DATA FOR THIS EXERCISE:
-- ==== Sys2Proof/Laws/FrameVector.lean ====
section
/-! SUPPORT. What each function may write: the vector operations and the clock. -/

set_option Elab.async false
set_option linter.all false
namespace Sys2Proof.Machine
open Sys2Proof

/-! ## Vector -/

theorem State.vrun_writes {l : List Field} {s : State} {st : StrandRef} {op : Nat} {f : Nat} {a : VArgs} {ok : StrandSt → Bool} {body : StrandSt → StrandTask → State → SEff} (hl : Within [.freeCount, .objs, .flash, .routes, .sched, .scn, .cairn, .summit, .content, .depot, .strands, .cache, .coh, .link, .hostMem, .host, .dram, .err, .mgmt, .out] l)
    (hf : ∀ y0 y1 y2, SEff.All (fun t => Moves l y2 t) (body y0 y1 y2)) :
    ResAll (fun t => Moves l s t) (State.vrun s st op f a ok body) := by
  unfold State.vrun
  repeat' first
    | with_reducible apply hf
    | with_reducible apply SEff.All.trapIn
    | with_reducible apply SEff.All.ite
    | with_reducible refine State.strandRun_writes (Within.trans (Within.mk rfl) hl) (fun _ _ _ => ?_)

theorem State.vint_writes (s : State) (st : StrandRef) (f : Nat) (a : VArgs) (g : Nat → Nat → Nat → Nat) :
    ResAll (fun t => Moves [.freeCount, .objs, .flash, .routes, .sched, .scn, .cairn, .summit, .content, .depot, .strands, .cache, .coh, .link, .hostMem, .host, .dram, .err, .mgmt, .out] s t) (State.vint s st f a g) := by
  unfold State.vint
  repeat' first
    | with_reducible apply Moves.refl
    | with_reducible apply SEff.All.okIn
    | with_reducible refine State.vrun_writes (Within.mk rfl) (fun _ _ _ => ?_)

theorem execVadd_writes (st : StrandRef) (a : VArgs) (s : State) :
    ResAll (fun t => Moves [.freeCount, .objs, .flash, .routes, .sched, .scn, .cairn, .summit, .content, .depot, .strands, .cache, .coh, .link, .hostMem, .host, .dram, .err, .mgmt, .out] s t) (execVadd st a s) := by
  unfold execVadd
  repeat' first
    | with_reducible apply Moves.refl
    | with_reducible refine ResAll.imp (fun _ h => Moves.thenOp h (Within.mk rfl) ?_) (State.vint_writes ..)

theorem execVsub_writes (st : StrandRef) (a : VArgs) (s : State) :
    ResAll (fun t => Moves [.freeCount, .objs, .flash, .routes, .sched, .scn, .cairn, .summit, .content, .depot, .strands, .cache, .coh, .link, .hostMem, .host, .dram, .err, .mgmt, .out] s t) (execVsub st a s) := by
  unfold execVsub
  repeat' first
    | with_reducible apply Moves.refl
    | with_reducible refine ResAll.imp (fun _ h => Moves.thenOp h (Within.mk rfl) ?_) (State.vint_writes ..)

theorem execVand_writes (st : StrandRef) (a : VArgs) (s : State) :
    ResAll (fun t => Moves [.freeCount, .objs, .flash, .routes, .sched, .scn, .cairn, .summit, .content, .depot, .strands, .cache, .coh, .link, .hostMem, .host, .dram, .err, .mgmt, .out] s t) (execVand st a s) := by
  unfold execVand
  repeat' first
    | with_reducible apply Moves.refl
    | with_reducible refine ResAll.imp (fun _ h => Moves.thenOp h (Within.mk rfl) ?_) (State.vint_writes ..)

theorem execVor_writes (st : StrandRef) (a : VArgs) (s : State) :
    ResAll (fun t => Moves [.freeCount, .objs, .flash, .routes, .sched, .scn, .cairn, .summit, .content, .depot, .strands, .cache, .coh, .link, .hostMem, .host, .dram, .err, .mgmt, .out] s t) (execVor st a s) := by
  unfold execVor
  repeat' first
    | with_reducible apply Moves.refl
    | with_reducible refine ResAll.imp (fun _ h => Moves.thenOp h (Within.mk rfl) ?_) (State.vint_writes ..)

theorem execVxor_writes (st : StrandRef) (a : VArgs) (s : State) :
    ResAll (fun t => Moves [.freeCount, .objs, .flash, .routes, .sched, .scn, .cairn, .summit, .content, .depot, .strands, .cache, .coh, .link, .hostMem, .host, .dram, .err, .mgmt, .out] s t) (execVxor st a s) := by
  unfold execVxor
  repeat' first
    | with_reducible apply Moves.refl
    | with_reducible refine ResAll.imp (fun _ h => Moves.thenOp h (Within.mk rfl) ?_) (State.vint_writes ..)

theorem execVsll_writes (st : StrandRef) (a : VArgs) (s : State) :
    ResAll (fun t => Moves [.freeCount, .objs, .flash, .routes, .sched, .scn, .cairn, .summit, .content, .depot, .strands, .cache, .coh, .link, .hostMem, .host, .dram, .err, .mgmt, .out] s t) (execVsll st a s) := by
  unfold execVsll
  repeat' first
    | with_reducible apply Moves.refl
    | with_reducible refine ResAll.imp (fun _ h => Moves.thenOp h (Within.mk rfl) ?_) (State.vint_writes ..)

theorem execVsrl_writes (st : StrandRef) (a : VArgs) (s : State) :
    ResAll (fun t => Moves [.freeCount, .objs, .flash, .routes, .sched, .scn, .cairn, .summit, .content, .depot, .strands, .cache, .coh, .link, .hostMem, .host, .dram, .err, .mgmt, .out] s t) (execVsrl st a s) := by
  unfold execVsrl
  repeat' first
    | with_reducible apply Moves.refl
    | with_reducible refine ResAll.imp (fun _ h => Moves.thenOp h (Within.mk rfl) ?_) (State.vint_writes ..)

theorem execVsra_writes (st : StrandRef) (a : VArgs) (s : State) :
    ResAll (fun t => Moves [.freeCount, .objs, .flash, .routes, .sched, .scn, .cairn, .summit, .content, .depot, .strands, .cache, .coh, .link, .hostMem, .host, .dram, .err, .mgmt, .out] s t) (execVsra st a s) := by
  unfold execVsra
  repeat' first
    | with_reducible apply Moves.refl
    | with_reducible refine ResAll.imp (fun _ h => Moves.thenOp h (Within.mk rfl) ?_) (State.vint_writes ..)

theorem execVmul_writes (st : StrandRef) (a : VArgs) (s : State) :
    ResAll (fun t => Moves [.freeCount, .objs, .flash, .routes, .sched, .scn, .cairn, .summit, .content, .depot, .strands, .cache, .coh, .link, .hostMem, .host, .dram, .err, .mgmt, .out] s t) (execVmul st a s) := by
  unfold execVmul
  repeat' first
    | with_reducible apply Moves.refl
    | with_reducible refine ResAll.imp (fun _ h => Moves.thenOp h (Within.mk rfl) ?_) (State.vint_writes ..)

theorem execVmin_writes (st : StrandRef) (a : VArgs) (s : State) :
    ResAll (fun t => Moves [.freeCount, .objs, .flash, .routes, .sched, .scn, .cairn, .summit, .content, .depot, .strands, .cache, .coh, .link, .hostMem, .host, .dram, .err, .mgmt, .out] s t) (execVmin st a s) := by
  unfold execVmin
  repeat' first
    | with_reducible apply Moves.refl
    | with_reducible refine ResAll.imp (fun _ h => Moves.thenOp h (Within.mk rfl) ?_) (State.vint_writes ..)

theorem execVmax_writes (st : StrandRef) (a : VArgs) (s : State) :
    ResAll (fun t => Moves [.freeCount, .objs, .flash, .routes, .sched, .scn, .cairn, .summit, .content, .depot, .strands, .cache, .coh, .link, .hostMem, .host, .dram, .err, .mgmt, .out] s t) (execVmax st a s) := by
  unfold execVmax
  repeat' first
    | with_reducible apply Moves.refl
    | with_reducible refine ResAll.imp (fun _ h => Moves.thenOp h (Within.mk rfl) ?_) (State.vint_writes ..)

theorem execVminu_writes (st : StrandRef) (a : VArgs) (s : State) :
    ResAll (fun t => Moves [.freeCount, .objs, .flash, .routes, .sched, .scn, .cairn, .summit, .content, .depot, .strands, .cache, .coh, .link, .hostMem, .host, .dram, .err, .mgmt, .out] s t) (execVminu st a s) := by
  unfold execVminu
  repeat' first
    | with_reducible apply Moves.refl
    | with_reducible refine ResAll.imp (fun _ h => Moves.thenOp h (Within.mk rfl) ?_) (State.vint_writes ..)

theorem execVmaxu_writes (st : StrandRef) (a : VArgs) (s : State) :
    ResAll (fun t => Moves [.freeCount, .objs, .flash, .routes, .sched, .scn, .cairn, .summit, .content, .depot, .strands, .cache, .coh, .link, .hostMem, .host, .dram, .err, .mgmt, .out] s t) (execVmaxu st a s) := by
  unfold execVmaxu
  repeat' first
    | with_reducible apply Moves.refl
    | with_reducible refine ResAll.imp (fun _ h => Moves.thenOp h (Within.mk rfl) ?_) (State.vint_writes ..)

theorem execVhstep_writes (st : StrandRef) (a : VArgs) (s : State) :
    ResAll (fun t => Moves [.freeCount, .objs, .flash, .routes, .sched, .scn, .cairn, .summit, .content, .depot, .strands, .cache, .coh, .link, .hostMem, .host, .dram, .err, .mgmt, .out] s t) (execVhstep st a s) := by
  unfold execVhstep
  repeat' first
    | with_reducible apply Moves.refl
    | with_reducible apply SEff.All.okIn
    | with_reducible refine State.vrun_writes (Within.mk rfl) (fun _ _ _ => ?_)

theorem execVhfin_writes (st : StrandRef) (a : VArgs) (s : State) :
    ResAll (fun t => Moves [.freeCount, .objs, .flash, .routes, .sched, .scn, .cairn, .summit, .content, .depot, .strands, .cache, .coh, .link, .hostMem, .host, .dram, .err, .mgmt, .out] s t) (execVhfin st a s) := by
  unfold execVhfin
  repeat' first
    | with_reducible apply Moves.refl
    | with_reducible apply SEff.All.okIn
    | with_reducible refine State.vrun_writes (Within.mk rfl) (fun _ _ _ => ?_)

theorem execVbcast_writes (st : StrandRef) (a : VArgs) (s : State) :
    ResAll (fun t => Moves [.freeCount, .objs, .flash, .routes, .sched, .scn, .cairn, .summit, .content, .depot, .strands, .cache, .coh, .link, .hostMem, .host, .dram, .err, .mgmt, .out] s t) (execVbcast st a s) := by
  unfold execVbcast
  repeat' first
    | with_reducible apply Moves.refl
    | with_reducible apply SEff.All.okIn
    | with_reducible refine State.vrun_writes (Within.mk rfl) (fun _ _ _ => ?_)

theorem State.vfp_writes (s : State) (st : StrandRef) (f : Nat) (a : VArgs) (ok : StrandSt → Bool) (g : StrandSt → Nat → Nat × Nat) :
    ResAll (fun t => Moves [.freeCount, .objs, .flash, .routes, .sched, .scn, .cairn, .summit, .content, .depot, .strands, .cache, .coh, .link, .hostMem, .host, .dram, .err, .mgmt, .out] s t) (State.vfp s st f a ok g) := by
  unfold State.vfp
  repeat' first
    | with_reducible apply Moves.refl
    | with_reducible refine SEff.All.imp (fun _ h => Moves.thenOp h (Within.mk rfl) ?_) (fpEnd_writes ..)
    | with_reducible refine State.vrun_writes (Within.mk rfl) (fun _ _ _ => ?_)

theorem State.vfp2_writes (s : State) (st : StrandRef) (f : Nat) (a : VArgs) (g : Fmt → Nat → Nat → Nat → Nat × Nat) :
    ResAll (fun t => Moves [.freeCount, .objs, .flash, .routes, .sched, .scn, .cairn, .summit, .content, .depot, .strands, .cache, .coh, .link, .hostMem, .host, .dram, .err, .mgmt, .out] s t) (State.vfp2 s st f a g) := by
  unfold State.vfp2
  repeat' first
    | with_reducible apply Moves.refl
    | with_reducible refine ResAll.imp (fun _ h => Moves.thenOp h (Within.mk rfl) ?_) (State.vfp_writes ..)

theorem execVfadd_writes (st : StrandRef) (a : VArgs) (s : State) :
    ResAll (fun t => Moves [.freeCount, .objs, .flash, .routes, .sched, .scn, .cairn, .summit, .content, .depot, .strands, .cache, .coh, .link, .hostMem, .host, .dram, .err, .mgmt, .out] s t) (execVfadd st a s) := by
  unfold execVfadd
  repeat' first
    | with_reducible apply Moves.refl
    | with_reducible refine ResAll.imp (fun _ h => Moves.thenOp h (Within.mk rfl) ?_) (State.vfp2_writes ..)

INSTRUCTIONS FOR THE TASK: When the line with "(execVadd st a s) := by" is reached in the data above, begin copying, and stop after the line with "theorem execVsub_writes (st"; copy each line exactly, both ends included.

EXERCISE ANSWER:
    ResAll (fun t => Moves [.freeCount, .objs, .flash, .routes, .sched, .scn, .cairn, .summit, .content, .depot, .strands, .cache, .coh, .link, .hostMem, .host, .dram, .err, .mgmt, .out] s t) (execVadd st a s) := by
  unfold execVadd
  repeat' first
    | with_reducible apply Moves.refl
    | with_reducible refine ResAll.imp (fun _ h => Moves.thenOp h (Within.mk rfl) ?_) (State.vint_writes ..)

theorem execVsub_writes (st : StrandRef) (a : VArgs) (s : State) :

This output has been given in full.